Alors pourquoi ces nombreux désaccords avec les habitants? «La réalisation d’infrastructures est financée par l’argent des contribuables et une indemnisation ne peut être versée que s’il est attesté que des dégâts en résultent. Les prises de position des CFF sont en outre faites sur la base de bureaux spécialisés», détaille Frédéric Revaz. Traduction: les CFF se montrent regardants avant de venir en aide aux habitants. «Des dédommagements ont été versés lorsque la responsabilité du chantier était engagée. Cela a concerné moins de la moitié des cas évoqués.

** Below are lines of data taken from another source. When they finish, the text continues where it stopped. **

-- ==== Sys2Proof/Machine/QueueAdmin.lean ====
section
/-! DEFINITION. The admin commands on queues, pools, partitions, the lease and the dump (R36, R67, R68, R237, R368, R374,
R376, R421). -/

namespace Sys2Proof.Machine

/-! ### QUEUE_CONFIG and QUEUE_RESET -/

/-- The range checks of a QUEUE_CONFIG, in word order: DETAIL of the first field out of range. -/
def queueRange (e : List Byte) : Option Nat :=
  let bad (x lo hi : Nat) : Bool := decide (x < lo) || decide (hi < x)
  if bad (ef e 4 8 3) 0 5 then some 17
  else if bad (ef e 5 0 5) 4 16 then some 20
  else if bad (ef e 5 8 5) 4 16 then some 21
  else if bad (ef e 5 16 8) 1 128 then some 22
  else none

/-- The checks of a QUEUE_CONFIG in order, for global queue `q`: status and DETAIL. -/
def queueCheck (b : Block) (e : List Byte) (q : Nat) : Option (Status × Nat) :=
  let c := ef e 4 0 8
  let en := ef e 4 16 1 = 1
  if nContexts b ≤ c then some (.badParam, 16)
  else if (ctxOf b c).state != .active then some (.badState, 16)
  else match queueRange e with
  | some d => some (.badParam, d)
  | none =>
    if dword e 6 % 4096 ≠ 0 then some (.badAlign, 24)
    else if dword e 8 % 4096 ≠ 0 then some (.badAlign, 32)
    else if en ∧ (queueOf b q).state ≠ .disabled then some (.badState, 18)
    else if ef e 4 17 1 = 0 ∧ b.pwr.g1 = false then some (.notPermitted, 18)
    else if en ∧ (ctxOf b c).service = true ∧ b.hub.svcQueue.isSome = true ∧ b.hub.svcQueue ≠ some (q % 6) then
      some (.notPermitted, 18)
    else none

/-- What a QUEUE_CONFIG writes into the queue's record. -/
def queueFields (e : List Byte) (r : QueueRec) : QueueRec :=
  { r with gen2 := ef e 4 17 1 == 1, ringLog2 := ef e 5 0 5, cqLog2 := ef e 5 8 5, pfLines := ef e 5 16 8,
           ringBase := dword e 6, cqBase := dword e 8 }

/-- QUEUE_CONFIG: ENABLE = 1 puts the queue in IDLE with PENDING clear; ENABLE = 0 begins steps 1 to 6 of R67. -/
def queueConfig (i : Nat) (e : List Byte) (b : Block) : Block :=
  let q := 6 * ef e 4 0 8 + ef e 4 8 3
  match queueCheck b e q with
  | some (st, d) => admBad i st d b
  | none =>
    if ef e 4 16 1 = 1 then
      let b := modQueue q (fun r => queueFields e { r with state := .idle, pending := false }) b
      let b := if (ctxOf b (q / 6)).service then { b with hub := { b.hub with svcQueue := some (q % 6) } } else b
      admFinal i .ok b
    else beginReset q b

/-- QUEUE_RESET: steps 1 and 2 of R67 begin. -/
def queueReset (i : Nat) (e : List Byte) (b : Block) : Block :=
  let c := ef e 4 0 8
  let q := 6 * c + ef e 4 8 3
  if nContexts b ≤ c then admBad i .badParam 16 b
  else if (ctxOf b c).state != .active then admBad i .badState 16 b
  else if 5 < ef e 4 8 3 then admBad i .badParam 17 b
  else if (queueOf b q).state == .disabled then admBad i .badState 17 b
  else beginReset q b

/-- A command that waits for a queue's work to end goes on once it has: steps 3 to 8 of R67, or the queue is DISABLED. -/
def resetOne (a : AdmCmd) (b : Block) : Block :=
  let e := a.entry
  let c := ef e 4 0 8
  let q := 6 * c + ef e 4 8 3
  if !a.started || !(queueOf b q).resetting || (ctxOf b c).state != .active || !resetOver b q then b else
  if admOpc e = 0x05 then admFinal a.idx .ok (finishReset q b)
  else if admOpc e = 0x04 then
    let b := modQueue q (fun r => queueFields e { r with state := .disabled }) (finishReset q b)
    let b := if b.hub.svcQueue = some (q % 6) ∧ (ctxOf b c).service = true then
        { b with hub := { b.hub with svcQueue := none } } else b
    admFinal a.idx .ok b
  else b

/-- Every such command, after a command of the block. -/
def settleResets (b : Block) : Block := b.adm.cmds.foldl (fun b a => resetOne a b) b

/-! ### POOL_CONFIG (R234, R237, R421) -/

/-- The checks of a POOL_CONFIG in order. -/
def poolCheck (b : Block) (e : List Byte) : Option (Status × Nat) :=
  let k := ef e 4 8 6
  let p := ef e 4 0 6
  let c := ef e 4 16 8
  let lg := ef e 5 0 5
  let tok := ef e 6 0 17
  let pages := word e 7
  let base := dword e 8
  if nContexts b ≤ c then some (.badParam, 18)
  else if lg < 12 ∨ 24 < lg then some (.badParam, 20)
  else if tok = 0 ∨ 65536 < tok then some (.badParam, 24)
  else if pages = 0 then some (.badParam, 28)
  else if base % 2 ^ lg ≠ 0 then some (.badAlign, 32)
  else if 2 ^ 64 < base + metaBytes (nSequences b) pages lg + pages * 2 ^ lg then some (.badExtent, 32)
  else if (mosOf b k).state ≠ .ready then some (.badState, 17)
  else if poolFor b k = true ∧ poolOwner b k ≠ some c then some (.badState, 18)
  else if ef e 4 24 1 = 0 ∧ (poolOf b p).cfgd = true ∧ (poolOf b p).failed = false then some (.badState, 16)
  else none

/-- RESULT of a POOL_CONFIG: META_BYTES (R423). -/
def poolResult (b : Block) (e : List Byte) : List Nat :=
  words64 (metaBytes (nSequences b) (word e 7) (ef e 5 0 5))

/-- Sequences that name a pool that is configured again hold none of its pages. -/
def forgetPages (p : Nat) (b : Block) : Block :=
  let f (_ : Nat) (s : Seqn) : Seqn :=
    if s.pool == p then { s with pages := 0, dataPg := [], mapPg := [], depth := 0, mapRoot := 0 } else s
  { b with bat := { b.bat with seqs := tmap seqnZero b.bat.seqs f } }

/-- POOL_CONFIG: REMOVE marks the pool FAILED; otherwise the pool is recorded, and on the leader its directory and free
stack are written before the reply. -/
def poolConfig (i : Nat) (e : List Byte) (b : Block) : Block :=
  match poolCheck b e with
  | some (st, d) => admBad i st d b
  | none =>
    let p := ef e 4 0 6
    let res := poolResult b e
    if ef e 4 24 1 = 1 then
      admReply i .ok 0xFFFFFFFF res true (modPool p (fun r => { r with removed := r.cfgd }) (failPool p b))
    else
      let k := ef e 4 8 6
      let pages := word e 7
      let lead := leads b k
      let pool : Pool :=
        { poolZero with
          cfgd := true, slot := k, ctx := ef e 4 16 8, base := dword e 8, pageLog2 := ef e 5 0 5,
          pageTok := ef e 6 0 17, pages := pages, cached := min 128 pages, initEnd := if lead then 8 * nSequences b + ceilDiv pages 2 else 0,
          adm := if lead then some i else none }
      let b := loopEvent k (modPool p (fun _ => pool) (forgetPages p b))
      if lead then batPump 64 b else admReply i .ok 0xFFFFFFFF res true b

/-- A pool's directory and free stack are written, or it failed meanwhile: its POOL_CONFIG is answered. -/
def poolDone (p : Nat) (b : Block) : Block :=
  let r := poolOf b p
  match r.adm.bind (admOf b) with
  | none => b
  | some a =>
    if r.failed then admBad a.idx .xlatFault 32 (modPool p (fun r => { r with adm := none }) b)
    else if r.initPos = r.initEnd ∧ r.initOut = 0 then
      admReply a.idx .ok 0xFFFFFFFF (poolResult b a.entry) true
        (loopEvent r.slot (modPool p (fun r => { r with adm := none }) b))
    else b

/-- Every pool being configured. -/
def settlePools (b : Block) : Block := (b.bat.pools.map (·.1)).foldl (fun b p => poolDone p b) b

/-! ### PARTITION_RESET and LEASE_CONFIG -/

/-- PARTITION_RESET (R368). -/
def partitionReset (i : Nat) (e : List Byte) (b : Block) : Block :=
  let k := ef e 4 0 6
  let m := (mosOf b k).state
  if m == .free || m == .releasing then admBad i .badState 16 b else startPart k 0 none (some i) b

/-- The lease counter starts again with its period (R374). -/
def leaseStart (b : Block) : Block :=
  let d := if b.flt.leaseOff then none else some (refNow b + 2 ^ b.flt.leaseLog2)
  { b with flt := { b.flt with leaseDead := d } }

/-- LEASE_CONFIG. -/
def leaseConfig (i : Nat) (e : List Byte) (b : Block) : Block :=
  let off := ef e 4 8 1 = 1
  let n := ef e 4 0 5
  if ¬off ∧ (n < 20 ∨ 31 < n) then admBad i .badParam 16 b else
  admFinal i .ok (leaseStart { b with flt := { b.flt with
    leaseOff := decide off, leaseLog2 := if off then b.flt.leaseLog2 else n } })

/-- RENEW (R374): the counter restarts, and every queue that the expiry stopped goes on. -/
def leaseRenew (b : Block) : Block :=
  let qs := tmap queueZero b.hub.queues (fun _ r => { r with leaseStop := false })
  let b := { b with hub := { b.hub with leaseExpired := false, queues := qs } }
  let b := leaseStart b
  (b.bat.loops.map (·.1)).foldl (fun b k => loopEvent k (modLoop k (fun l => { l with leaseHeld := false }) b)) b

/-- The lease has expired (R374): fetching and releases stop, batched sequences are parked. -/
def leaseExpired (b : Block) : Block :=
  let qs := tmap queueZero b.hub.queues (fun _ r => { r with leaseStop := true })
  let b := { b with hub := { b.hub with leaseExpired := true, queues := qs } }
  let b := { b with flt := { b.flt with leaseDead := none, expiries := satAdd 16 b.flt.expiries 1 } }
  let b := report (ceReport 0x1F) b
  (b.bat.loops.map (·.1)).foldl (fun b k => loopEvent k b) b

/-- HOST_LEASE_EXPIRY: the counter has run down (R374). -/
def leaseExpiry (b : Block) : Block :=
  if due (refNow b) b.flt.leaseDead then leaseExpired b else b

end Sys2Proof.Machine
end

Il peut bien entendu y avoir des désaccords. Les litiges sont alors tranchés par la Commission fédérale d’estimation, qui est compétente pour traiter ces cas.»

La régie rappelle également qu’avant le début des travaux, des états des lieux ont été dressés dans les bâtiments existants aux abords du tracé. Un travail qui a concerné plus de 350 parcelles, pour un total d’environ 2000 états des lieux. «De plus, pendant et après la construction du CEVA, un suivi des mouvements du terrain a été fait par des bureaux spécialisés. Ceci a permis d’attester de la bonne tenue des travaux et de vérifier la stabilité des terrains», ajoute le porte-parole.

Pas de quoi calmer les habitants mécontents, qui estiment être les grands perdants. «Avec tout ce que nous avons subi, on aurait pu se montrer plus généreux avec nous. Il faut que tout le monde sache que lorsqu’un tel projet sort de terre, ce sont les riverains qui trinquent!», persiste Romuald.